# What GPS app do you use?



## LostLouisianian (Oct 11, 2010)

Hey y'all just out of curiosity what GPS app do you like the best for your iPhone or semi smart device?


----------



## Kwalk3 (Jun 21, 2012)

I've used Trimble outdoors and onxmaps. I like the onxmaps for all my purposes.


----------



## DallanC (Jan 13, 2009)

OnXMaps failed on me last year in Wyoming. It wouldnt load up any of the precached maps or boundry info once I got out of cell phone range. I tested it BEFORE the hunt and it worked fine, but when it really mattered, it SUCKED!!

Total waste of $$$ registering that POS. Luckily I had my paper maps with me and we had to use those and do it old school.


-DallanC


----------



## Mr Muleskinner (Feb 14, 2012)

Gaia GPS. I have a few but it is my favorite by far


----------



## Critter (Mar 20, 2010)

I am old school and have found that when you purchase one thing to do a dozen different things that it usually doesn't do them all as well as you would hope that they would. 

Plain old GPS units are cheap enough anymore that you can purchase one and download or purchase the chips for the state that you want to hunt in.

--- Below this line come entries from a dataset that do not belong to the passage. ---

theorem State.quickStop_ev {m : Nat} {s0 t : State} {a : Fin 8} {cmd : Nat} (h : Ev m s0 t)
    (k : 0x102000800114c00 &&& m = 0x102000800114c00 := by decide) : Ev m s0 (State.quickStop t a cmd) := by
  refine Ev.comp h ?_ k
  clear h k
  unfold State.quickStop
  try dsimp only
  repeat' first
    | (with_reducible first
        | exact Ev.refl _ _ | intro _ | refine Ev.ite ?_ ?_ | refine State.beginRamp_ev ?_)
    | dsimp only | split

theorem State.ss1Axis_ev {m : Nat} {s0 t : State} {a : Fin 8} (h : Ev m s0 t)
    (k : 0x102000800114c00 &&& m = 0x102000800114c00 := by decide) : Ev m s0 (State.ss1Axis t a) := by
  refine Ev.comp h ?_ k
  clear h k
  unfold State.ss1Axis
  try dsimp only
  repeat' first
    | (with_reducible first
        | exact Ev.refl _ _
        | intro _
        | refine Ev.ite ?_ ?_
        | refine Ev.modAxis ?_
        | refine State.beginRamp_ev ?_
        | refine State.markAct_ev ?_
        | refine State.quickStop_ev ?_)
    | dsimp only | split

theorem State.ss1Axes_ev {m : Nat} {s0 t : State}  (h : Ev m s0 t)
    (k : 0x102000800114c00 &&& m = 0x102000800114c00 := by decide) : Ev m s0 (State.ss1Axes t) := by
  refine Ev.comp h ?_ k
  clear h k
  unfold State.ss1Axes
  try dsimp only
  repeat' first
    | (with_reducible first
        | exact Ev.refl _ _ | intro _ | refine Ev.ite ?_ ?_ | refine State.ss1Axis_ev ?_ | refine Ev.forFin ?_ ?_)
    | dsimp only | split

theorem State.presetLoops_ev {m : Nat} {s0 t : State} {a : Fin 8} (h : Ev m s0 t)
    (k : 0x10000 &&& m = 0x10000 := by decide) : Ev m s0 (State.presetLoops t a) := by
  refine Ev.comp h ?_ k
  clear h k
  unfold State.presetLoops
  try dsimp only
  repeat' first
    | (with_reducible first
        | exact Ev.refl _ _
        | intro _
        | refine Ev.ite ?_ ?_
        | refine Ev.modEng ?_)
    | dsimp only | split

theorem State.enterMode_ev {m : Nat} {s0 t : State} {a : Fin 8} {m' : Int} (h : Ev m s0 t)
    (k : 0x102000800114c00 &&& m = 0x102000800114c00 := by decide) : Ev m s0 (State.enterMode t a m') := by
  refine Ev.comp h ?_ k
  clear h k
  unfold State.enterMode
  try dsimp only
  repeat' first
    | (with_reducible first
        | exact Ev.refl _ _
        | intro _
        | refine Ev.ite ?_ ?_
        | refine Ev.modAxis ?_
        | refine Ev.put ?_ 17 (by first | decide | (simp only [ ENG_FB, ENG_FB_SRC, ENG_STAT, ENG_STAT_EDGES, ENG_STAT_PRECHG]; omega))
        | refine State.axisTo_ev ?_
        | refine State.engineFault_ev ?_
        | refine State.presetLoops_ev ?_)
    | dsimp only | split

theorem State.enableOp_ev {m : Nat} {s0 t : State} {a : Fin 8} (h : Ev m s0 t)
    (k : 0x102000800114c00 &&& m = 0x102000800114c00 := by decide) : Ev m s0 (State.enableOp t a) := by
  refine Ev.comp h ?_ k
  clear h k
  unfold State.enableOp
  try dsimp only
  repeat' first
    | (with_reducible first
        | exact Ev.refl _ _ | intro _ | refine Ev.ite ?_ ?_ | refine State.accept_ev ?_ | refine State.enterMode_ev ?_
        | refine State.refuse_ev ?_
        | refine Ev.put ?_ 17 (by simp only [ AX_MODESEL, AX_MODESEL_MODESEL, ENG_STAT, ENG_STAT_CFGREF]; omega))
    | dsimp only | split

theorem State.leaveEnabled_ev {m : Nat} {s0 t : State} {a : Fin 8} {opt : Nat} {g : Goal} {st : Cia} (h : Ev m s0 t)
    (k : 0x102000800114c00 &&& m = 0x102000800114c00 := by decide) : Ev m s0 (State.leaveEnabled t a opt g st) := by
  refine Ev.comp h ?_ k
  clear h k
  unfold State.leaveEnabled
  try dsimp only
  repeat' first
    | (with_reducible first
        | exact Ev.refl _ _ | intro _ | refine Ev.ite ?_ ?_ | refine State.axisTo_ev ?_ | refine State.beginRamp_ev ?_
        | refine State.fastHalt_ev ?_)
    | dsimp only | split

theorem State.resumeControl_ev {m : Nat} {s0 t : State} {a : Fin 8} {cmd : Nat} (h : Ev m s0 t)
    (k : 0x102000800114c00 &&& m = 0x102000800114c00 := by decide) : Ev m s0 (State.resumeControl t a cmd) := by
  refine Ev.comp h ?_ k
  clear h k
  unfold State.resumeControl
  try dsimp only
  repeat' first
    | (with_reducible first
        | exact Ev.refl _ _
        | intro _
        | refine Ev.ite ?_ ?_
        | refine State.beginRamp_ev ?_)
    | dsimp only | split

theorem State.haltBit_ev {m : Nat} {s0 t : State} {a : Fin 8} {old : Nat} {v : Nat} (h : Ev m s0 t)
    (k : 0x102000800114c00 &&& m = 0x102000800114c00 := by decide) : Ev m s0 (State.haltBit t a old v) := by
  refine Ev.comp h ?_ k
  clear h k
  unfold State.haltBit
  try dsimp only
  repeat' first
    | (with_reducible first
        | exact Ev.refl _ _
        | intro _
        | refine Ev.ite ?_ ?_
        | refine Ev.modAxis ?_
        | refine Ev.put ?_ 17 (by first | decide | (simp only [ AX_OPT, AX_OPT_HALTOPT, ENG_STAT, ENG_STAT_EDGES]; omega))
        | refine State.accept_ev ?_
        | refine State.beginRamp_ev ?_
        | refine State.resumeControl_ev ?_)
    | dsimp only | split

theorem State.resumeQuick_ev {m : Nat} {s0 t : State} {a : Fin 8} {v : Nat} (h : Ev m s0 t)
    (k : 0x102000800114c00 &&& m = 0x102000800114c00 := by decide) : Ev m s0 (State.resumeQuick t a v) := by
  refine Ev.comp h ?_ k
  clear h k
  unfold State.resumeQuick
  try dsimp only
  repeat' first
    | (with_reducible first
        | exact Ev.refl _ _
        | intro _
        | refine Ev.ite ?_ ?_
        | refine Ev.modAxis ?_
        | refine Ev.put ?_ 17 (by first | decide | (simp only [ AX_MODESEL, AX_MODESEL_MODESEL, ENG_STAT, ENG_STAT_EDGES]; omega))
        | refine State.accept_ev ?_
        | refine State.enterMode_ev ?_
        | refine State.haltBit_ev ?_
        | refine State.presetLoops_ev ?_
        | refine State.refuse_ev ?_
        | refine State.resumeControl_ev ?_)
    | dsimp only | split

theorem State.cwState_ev {m : Nat} {s0 t : State} {a : Fin 8} {old : Nat} {v : Nat} (h : Ev m s0 t)
    (k : 0x102000800114c00 &&& m = 0x102000800114c00 := by decide) : Ev m s0 (State.cwState t a old v) := by
  refine Ev.comp h ?_ k
  clear h k
  unfold State.cwState
  try dsimp only
  repeat' first
    | (with_reducible first
        | exact Ev.refl _ _ | intro _ | refine Ev.ite ?_ ?_ | refine State.accept_ev ?_ | refine State.axisTo_ev ?_
        | refine State.enableOp_ev ?_ | refine State.fastHalt_ev ?_ | refine State.haltBit_ev ?_
        | refine State.leaveEnabled_ev ?_ | refine State.quickStop_ev ?_ | refine State.resumeQuick_ev ?_)
    | dsimp only | split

I hardly ever used a GPS until a couple of years ago when I found one laying in the middle of a muddy road during the summer while I was out scouting. I cleaned it up and called Garmin to see if they could track by the serial number who it belonged to. Lo and behold it hadn't even been registered with their warranty department. I asked them about the charger and they sent me one free of charge along with a second battery pack. I can now take photos with it along with have the location of the homesteaders that I call into the BLM and Forest Service while I am out in the wilds.


----------



## twall13 (Aug 2, 2015)

I use GPS Hunt by trimble and it's worked pretty well for me. I still have a Garmin that I use more often but I paid like $6 for a monthly Pro service that got me access to public/private land map overlays that were really helpful on a Wyoming deer hunt with a lot of weird private land boundaries last year. The cool thing about that service is I only pay for the service when I want (a few months every fall) and then cancel the subscription for the rest of the year. The Garmin is more accurate/reliable but since I typically carry my phone with me as a camera and communication device it's nice to have the option to have it on the phone as well.


----------



## Rspeters (Apr 4, 2013)

This will be the first year I try using a smartphone as my sole GPS device. I have Gaia Gps and like it so far. One good thing about a smartphone that is difficult and expensive to get in a handheld GPS is a big, beautiful screen. I have a Garmin Oregon 450 and can't stand the tiny screen on it.


----------



## Mr Muleskinner (Feb 14, 2012)

I have it on my phone and an ipad. I take an ipad often and download survival books and other reading material on it such as star gazing apps and stuff.


----------



## trclements (Jan 17, 2012)

GPS Kit for iPhone and iPad. Let's me cache google earth images to use without service. Costs $10 but is worth it. You can even download the hunt boundary maps from the DWR and save them on the app as well.


----------